The bar chart represents the absolute error, and the dotted line with markers represents the relative error.
3.3. Model Verification and Application
To validate the accuracy of the newly quadratic polynomial MMP prediction model for CO2 flooding MMP estimation in reservoirs of the Ordos Basin, crude oil samples were collected from Block X—a developed block adjacent to several new CO2 flooding candidate areas in Changqing Oilfield. This block produces from the Chang 8 reservoir layer, at 71.4°C reservoir temperature and 18.50 MPa original formation pressure. For this sample, slim-tube testing yielded an MMP of 18.87 MPa, while the model predicted 19.80 MPa, corresponding to an absolute error of 0.93 MPa and a relative error of 4.93%. These results demonstrate high prediction accuracy.
The newly quadratic polynomial model was applied to estimate the CO2 flooding MMP for several candidate blocks adjacent to Block X, with the results detailed in Fig 6. Analysis shows that for all blocks, predicted MMP values exceed original reservoir pressures, yielding miscibility (Pres/MMP) of 0.80−0.94. This indicates that CO2 flooding under original reservoir pressure conditions would achieve a near-miscible stage in these areas. Implementing CO2 flooding strategies tailored to different miscibility conditions allows for an effective balance between efficiency and cost, thereby providing a reliable basis for rapid screening and quantitative decision-making for CCUS projects in the Ordos Basin. However, the preliminary prioritization of candidate reservoirs for CO2 flooding, derived from the available data, should be further refined by incorporating evaluations of reservoir properties and caprock integrity.
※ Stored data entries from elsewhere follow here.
variable {R : State → State → Prop}

/-! ### Bodies -/

theorem writeNibble (h : StepRel R) (n : Nibble) (d : Bool) (s : State) : R s (writeNibble n d s) := by
  have strobe (u : State) (x y : Byte) : R u (txByte y (txByte x u)) := h.trans (h.emits _ _) (h.emits _ _)
  unfold Machine.writeNibble
  dsimp only
  split
  · exact h.trans (h.trans (h.emits _ _) (h.lastRS _ _)) (strobe _ _ _)
  · exact strobe _ _ _

theorem setCursor (h : StepRel R) (c r : Nat) (s : State) : (setCursor c r s).All (R s) := by
  rw [setCursor_eq]
  split
  · exact h.refl s
  · exact h.before (h.wrappedCursor _ _ _) (h.command _ _)

theorem glyph (h : StepRel R) (ch : Byte) (s : State) : (glyph ch s).All (R s) := by
  refine h.bind (h.send _ _ _) fun t => ?_
  dsimp only
  split
  · exact h.setCursor _ _ _
  · next hne => exact h.nextColumn t hne

theorem fillSpaces (h : StepRel R) (k : Nat) (s : State) : (fillSpaces k s).All (R s) := by
  induction k generalizing s with
  | zero => exact h.refl s
  | succ k ih => exact h.bind (h.glyph _ _) ih

theorem clearToEol (h : StepRel R) (s : State) : (clearToEol s).All (R s) :=
  h.bind (h.fillSpaces _ _) (h.setCursor _ _)

/-- The reset's cursor is the wrapped (0, 0), whatever the geometry. -/
theorem originCursor (h : StepRel R) (s : State) : R s (s.setCursorPos 0 0) := by
  simpa using h.wrappedCursor s 0 0

theorem reinitialize (h : StepRel R) (s : State) : (reinitialize s).All (R s) := by
  refine h.bind (h.command _ _) fun _ => h.bind (h.sendNibble _ _) fun _ => ?_
  refine h.bind (h.before (h.emits _ _) (h.command _ _)) fun _ => h.bind (h.command _ _) fun _ => ?_
  exact h.bind (h.command _ _) fun _ => h.bind (h.command _ _) fun _ => h.trans (h.emits _ _) (h.originCursor _)

theorem writeBody (h : StepRel R) (ch : Byte) (s : State) : (writeBody ch s).All (R s) := by
  unfold Machine.writeBody
  repeat' split
  · exact h.reinitialize s
  · exact h.setCursor _ _ s
  · exact h.clearToEol s
  · exact h.setCursor _ _ s
  · exact h.setCursor _ _ s
  · exact h.glyph ch s

theorem mutateEntryMode_on (h : StepRel R) {m : Byte} (hm : m.toNat < 2 ^ 2) (s : State) :
    (mutateEntryMode (withFlag m) s).All (R s) :=
  h.before (h.entryMode _ _ (withFlag_toNat_lt hm)) (h.command _ _)

theorem mutateEntryMode_off (h : StepRel R) (m : Byte) (s : State) : (mutateEntryMode (withoutFlag m) s).All (R s) :=
  h.before (h.entryMode _ _ (withoutFlag_toNat_le m _).trans_lt) (h.command _ _)

theorem mutateDisplayControl_on (h : StepRel R) {m : Byte} (hm : m.toNat < 2 ^ 3) (s : State) :
    (mutateDisplayControl (withFlag m) s).All (R s) :=
  h.before (h.displayControl _ _ (withFlag_toNat_lt hm)) (h.command _ _)

theorem mutateDisplayControl_off (h : StepRel R) (m : Byte) (s : State) : (mutateDisplayControl (withoutFlag m) s).All (R s) :=
  h.before (h.displayControl _ _ (withoutFlag_toNat_le m _).trans_lt) (h.command _ _)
This refinement ensures a more comprehensive reservoir selection, directly addressing the high-cost and sample-scarcity challenges in large-scale screening mentioned.
The blue and orange bars represent the predicted minimum miscibility pressure (MMP) and the original reservoir pressure for each candidate block, respectively. The dotted line indicates the corresponding miscibility degree (Pres/MMP).
4. Conclusion
- (1). Analysis of MMP-controlling factors identified striking compositional similarity among crude oils from Triassic reservoirs in the Ordos Basin. Given the temperature’s significant impact and data accessibility, this study proposes a simplified MMP prediction model with reservoir temperature as its sole input parameter, tailored for the basin.
- (2). Based on regression analysis of 15 sets of CO2-crude oil slim-tube experimental data, the quadratic polynomial MMP prediction model (MMPpre = −0.004T2 + 0.6855T - 8.7524) yielded the highest accuracy (R2 = 0.841, lowest RMSE) among seven temperature-dependent models. Furthermore, its predictive curve aligns with the phase behavior evolution laws of the CO2-crude oil system.
- (3). Validation with CO2-crude oil MMP data from Block X in the Ordos Basin showed that the quadratic polynomial prediction model yielded absolute and relative errors of 0.93 MPa and 4.93%, respectively. This accuracy meets the requirements for rapid MMP determination and miscible state evaluation in new CO2 flooding target reservoirs, addresses the challenges of sample scarcity and high testing costs during the screening phase, and thus supports reservoir selection for CCUS projects in the Ordos Basin.